── Data records ──

-- ==== Sys2Proof/Decode.lean ====
section
/-!
DEFINITION. The decoder, total on any bits, rejecting by the cause of R111, and the encoder. Both are written from the
formats of R101 and R103, the opcode map of R106 and the field uses of the instruction chapters. A field that an
instruction does not use must be zero (R107); the other checks are `Instr.check`. The decoder is marked noncomputable
because the compiler of Lean cannot build a constructor numbered above 244; the kernel evaluates it all the same.
-/
namespace Sys2Proof

/-- What the decoder finds: an instruction, or a pattern that is none, with the cause of R111. -/
inductive Dec where
  | ok (i : Instr)
  | illegal (cause : BitVec 8)
  deriving DecidableEq, Repr

/-- The instruction, unless a field it does not use is non-zero (cause 0x04, R107) or a check of R111 fails. -/
def chk (unused : Bool) (i : Instr) : Dec :=
  if unused then .illegal 0x04#8 else match i.check with | some c => .illegal c | none => .ok i

/-- As `chk`, for a function whose mnemonic fixes its order code (R105): another code is cause 0x08. -/
def need (order : Bool) (unused : Bool) (i : Instr) : Dec :=
  if unused then .illegal 0x04#8 else if order then chk false i else .illegal 0x08#8

/-- As `chk`, for a flock-wide matrix form: its first tile is a multiple of 4 (R95, R106), else cause 0x05. -/
def group (aligned : Bool) (unused : Bool) (i : Instr) : Dec :=
  if unused then .illegal 0x04#8 else if aligned then chk false i else .illegal 0x05#8

/-- A word of the V3 format (R103). -/
def encV3 (major : BitVec 6) (fn : BitVec 4) (g : BitVec 3) (b : BitVec 6) (a : BitVec 6) (d : BitVec 6) : BitVec 32 :=
  fn ++ g ++ b ++ a ++ d ++ major ++ 1#1

/-- A word of the VI format (R103). -/
def encVI (major : BitVec 6) (fn : BitVec 4) (i : BitVec 9) (a : BitVec 6) (d : BitVec 6) : BitVec 32 :=
  fn ++ i ++ a ++ d ++ major ++ 1#1

/-- A word of the S format (R103). -/
def encS (major : BitVec 6) (z : BitVec 4) (fn : BitVec 6) (sb : BitVec 5) (sa : BitVec 5) (sd : BitVec 5) : BitVec 32 :=
  z ++ fn ++ sb ++ sa ++ sd ++ major ++ 1#1

/-- A word of the SI format (R103). -/
def encSI (major : BitVec 6) (i : BitVec 15) (sa : BitVec 5) (sd : BitVec 5) : BitVec 32 :=
  i ++ sa ++ sd ++ major ++ 1#1

/-- A word of the M format (R103). -/
def encM (major : BitVec 6) (fn : BitVec 4) (i : BitVec 5) (v : BitVec 6) (a : BitVec 4) (d : BitVec 6) : BitVec 32 :=
  fn ++ i ++ v ++ a ++ d ++ major ++ 1#1

/-- A word of the B format (R103). -/
def encB (major : BitVec 6) (o : BitVec 20) (cond : BitVec 2) (p : BitVec 3) : BitVec 32 :=
  o ++ cond ++ p ++ major ++ 1#1

/-- A word of the J format (R103). -/
def encJ (major : BitVec 6) (o : BitVec 20) (sd : BitVec 5) : BitVec 32 :=
  o ++ sd ++ major ++ 1#1

/-- A word of the L format (R103). -/
def encL (major : BitVec 6) (e : BitVec 17) (im : BitVec 1) (c : BitVec 5) (l : BitVec 2) : BitVec 32 :=
  e ++ im ++ c ++ l ++ major ++ 1#1

/-- A word of the W format (R103). -/
def encW (major : BitVec 6) (z : BitVec 7) (t : BitVec 4) (c : BitVec 4) (s : BitVec 5) (l : BitVec 5) : BitVec 32 :=
  z ++ t ++ c ++ s ++ l ++ major ++ 1#1

/-- A word of the T format (R103). -/
def encT (major : BitVec 6) (mode : BitVec 5) (g : BitVec 3) (z : BitVec 1) (n : BitVec 1) (m : BitVec 1) (b : BitVec 4) (a : BitVec 4) (acc : BitVec 6) : BitVec 32 :=
  mode ++ g ++ z ++ n ++ m ++ b ++ a ++ acc ++ major ++ 1#1

/-- A word of the E format (R103). -/
def encE (major : BitVec 6) (i : BitVec 6) (s3 : BitVec 5) (s2 : BitVec 5) (s1 : BitVec 5) (fn : BitVec 4) : BitVec 32 :=
  i ++ s3 ++ s2 ++ s1 ++ fn ++ major ++ 1#1

/-- A halfword of the compact format (R101). -/
def encC (g : BitVec 1) (a d : BitVec 5) (op : BitVec 4) : BitVec 16 := g ++ a ++ d ++ op ++ 0#1

/-- Major 0x01, V3 format (R103, R106). -/
noncomputable def dec01 (fn : BitVec 4) (g : BitVec 3) (b : BitVec 6) (a : BitVec 6) (d : BitVec 6) : Dec :=
  match fn.toNat with
    | 0 => chk (false) (.vadd d a b g)
    | 1 => chk (false) (.vsub d a b g)
    | 2 => chk (false) (.vmul d a b g)
    | 3 => chk (false) (.vmulhS d a b g)
    | 4 => chk (false) (.vmulhZ d a b g)
    | 5 => chk (false) (.vminS d a b g)
    | 6 => chk (false) (.vmaxS d a b g)
    | 7 => chk (false) (.vminZ d a b g)
    | 8 => chk (false) (.vmaxZ d a b g)
    | 9 => chk (false) (.vand d a b g)
    | 10 => chk (false) (.vor d a b g)
    | 11 => chk (false) (.vxor d a b g)
    | 12 => chk (false) (.vshl d a b g)
    | 13 => chk (false) (.vshrZ d a b g)
    | 14 => chk (false) (.vshrS d a b g)
    | 15 => chk (false) (.vandn d a b g)
    | _ => .illegal 0x03#8

/-- Major 0x02, VI format (R103, R106). -/
noncomputable def dec02 (fn : BitVec 4) (i : BitVec 9) (a : BitVec 6) (d : BitVec 6) : Dec :=
  match fn.toNat with
    | 0 => chk (false) (.vaddi d a i)
    | 1 => chk (false) (.vsubi d a i)
    | 2 => chk (false) (.vmuli d a i)
    | 3 => chk (false) (.vmulhSi d a i)
    | 4 => chk (false) (.vmulhZi d a i)
    | 5 => chk (false) (.vminSi d a i)
    | 6 => chk (false) (.vmaxSi d a i)
    | 7 => chk (false) (.vminZi d a i)
    | 8 => chk (false) (.vmaxZi d a i)
    | 9 => chk (false) (.vandi d a i)
    | 10 => chk (false) (.vori d a i)
    | 11 => chk (false) (.vxori d a i)
    | 12 => chk (false) (.vshli d a i)
    | 13 => chk (false) (.vshrZi d a i)
    | 14 => chk (false) (.vshrSi d a i)
    | 15 => chk (false) (.vandni d a i)
    | _ => .illegal 0x03#8

/-- Major 0x03, V3 format (R103, R106). -/
noncomputable def dec03 (fn : BitVec 4) (g : BitVec 3) (b : BitVec 6) (a : BitVec 6) (d : BitVec 6) : Dec :=
  match fn.toNat with
    | 0 => chk (false) (.vfadd d a b g)
    | 1 => chk (false) (.vfsub d a b g)
    | 2 => chk (false) (.vfmul d a b g)
    | 3 => chk (false) (.vfmac d a b g)
    | 4 => chk (false) (.vfnmac d a b g)
    | 5 => chk (false) (.vfmin d a b g)
    | 6 => chk (false) (.vfmax d a b g)
    | 7 => chk (b ≠ 0) (.vfabs d a g)
    | 8 => chk (b ≠ 0) (.vfneg d a g)
    | 9 => chk (false) (.vfcopys d a b g)
    | 10 => chk (b ≠ 0) (.vfrcp d a g)
    | 11 => chk (b ≠ 0) (.vfrsq d a g)
    | 12 => chk (b ≠ 0) (.vfsqrt d a g)
    | 13 => chk (b ≠ 0) (.vfexp2 d a g)
    | 14 => chk (b ≠ 0) (.vflog2 d a g)
    | 15 => chk (false) (.vfround d a b g)
    | _ => .illegal 0x03#8

/-- Major 0x04, V3 format (R103, R106). -/
noncomputable def dec04 (fn : BitVec 4) (g : BitVec 3) (b : BitVec 6) (a : BitVec 6) (d : BitVec 6) : Dec :=
  match fn.toNat with
    | 0 => chk (d.extractLsb' 3 3 ≠ 0) (.vcmpEq (d.extractLsb' 0 3) a b g)
    | 1 => chk (d.extractLsb' 3 3 ≠ 0) (.vcmpNe (d.extractLsb' 0 3) a b g)
    | 2 => chk (d.extractLsb' 3 3 ≠ 0) (.vcmpLtS (d.extractLsb' 0 3) a b g)
    | 3 => chk (d.extractLsb' 3 3 ≠ 0) (.vcmpLeS (d.extractLsb' 0 3) a b g)
    | 4 => chk (d.extractLsb' 3 3 ≠ 0) (.vcmpGtS (d.extractLsb' 0 3) a b g)
    | 5 => chk (d.extractLsb' 3 3 ≠ 0) (.vcmpGeS (d.extractLsb' 0 3) a b g)
    | 6 => chk (d.extractLsb' 3 3 ≠ 0) (.vcmpLtZ (d.extractLsb' 0 3) a b g)
    | 7 => chk (d.extractLsb' 3 3 ≠ 0) (.vcmpLeZ (d.extractLsb' 0 3) a b g)
    | 8 => chk (d.extractLsb' 3 3 ≠ 0) (.vcmpFeq (d.extractLsb' 0 3) a b g)
    | 9 => chk (d.extractLsb' 3 3 ≠ 0) (.vcmpFne (d.extractLsb' 0 3) a b g)
    | 10 => chk (d.extractLsb' 3 3 ≠ 0) (.vcmpFlt (d.extractLsb' 0 3) a b g)
    | 11 => chk (d.extractLsb' 3 3 ≠ 0) (.vcmpFle (d.extractLsb' 0 3) a b g)
    | 12 => chk (d.extractLsb' 3 3 ≠ 0) (.vcmpFgt (d.extractLsb' 0 3) a b g)
    | 13 => chk (d.extractLsb' 3 3 ≠ 0) (.vcmpFge (d.extractLsb' 0 3) a b g)
    | 14 => chk (d.extractLsb' 3 3 ≠ 0) (.vcmpFuno (d.extractLsb' 0 3) a b g)
    | 15 => chk (d.extractLsb' 3 3 ≠ 0) (.vcmpFord (d.extractLsb' 0 3) a b g)
    | _ => .illegal 0x03#8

───

**Your assignment:** Would you return each line of the material above, unchanged, from the first one through the line where "V3 format (R103). -/" appears?

**Solution to this problem:**
-- ==== Sys2Proof/Decode.lean ====
section
/-!
DEFINITION. The decoder, total on any bits, rejecting by the cause of R111, and the encoder. Both are written from the
formats of R101 and R103, the opcode map of R106 and the field uses of the instruction chapters. A field that an
instruction does not use must be zero (R107); the other checks are `Instr.check`. The decoder is marked noncomputable
because the compiler of Lean cannot build a constructor numbered above 244; the kernel evaluates it all the same.
-/
namespace Sys2Proof

/-- What the decoder finds: an instruction, or a pattern that is none, with the cause of R111. -/
inductive Dec where
  | ok (i : Instr)
  | illegal (cause : BitVec 8)
  deriving DecidableEq, Repr

/-- The instruction, unless a field it does not use is non-zero (cause 0x04, R107) or a check of R111 fails. -/
def chk (unused : Bool) (i : Instr) : Dec :=
  if unused then .illegal 0x04#8 else match i.check with | some c => .illegal c | none => .ok i

/-- As `chk`, for a function whose mnemonic fixes its order code (R105): another code is cause 0x08. -/
def need (order : Bool) (unused : Bool) (i : Instr) : Dec :=
  if unused then .illegal 0x04#8 else if order then chk false i else .illegal 0x08#8

/-- As `chk`, for a flock-wide matrix form: its first tile is a multiple of 4 (R95, R106), else cause 0x05. -/
def group (aligned : Bool) (unused : Bool) (i : Instr) : Dec :=
  if unused then .illegal 0x04#8 else if aligned then chk false i else .illegal 0x05#8

/-- A word of the V3 format (R103). -/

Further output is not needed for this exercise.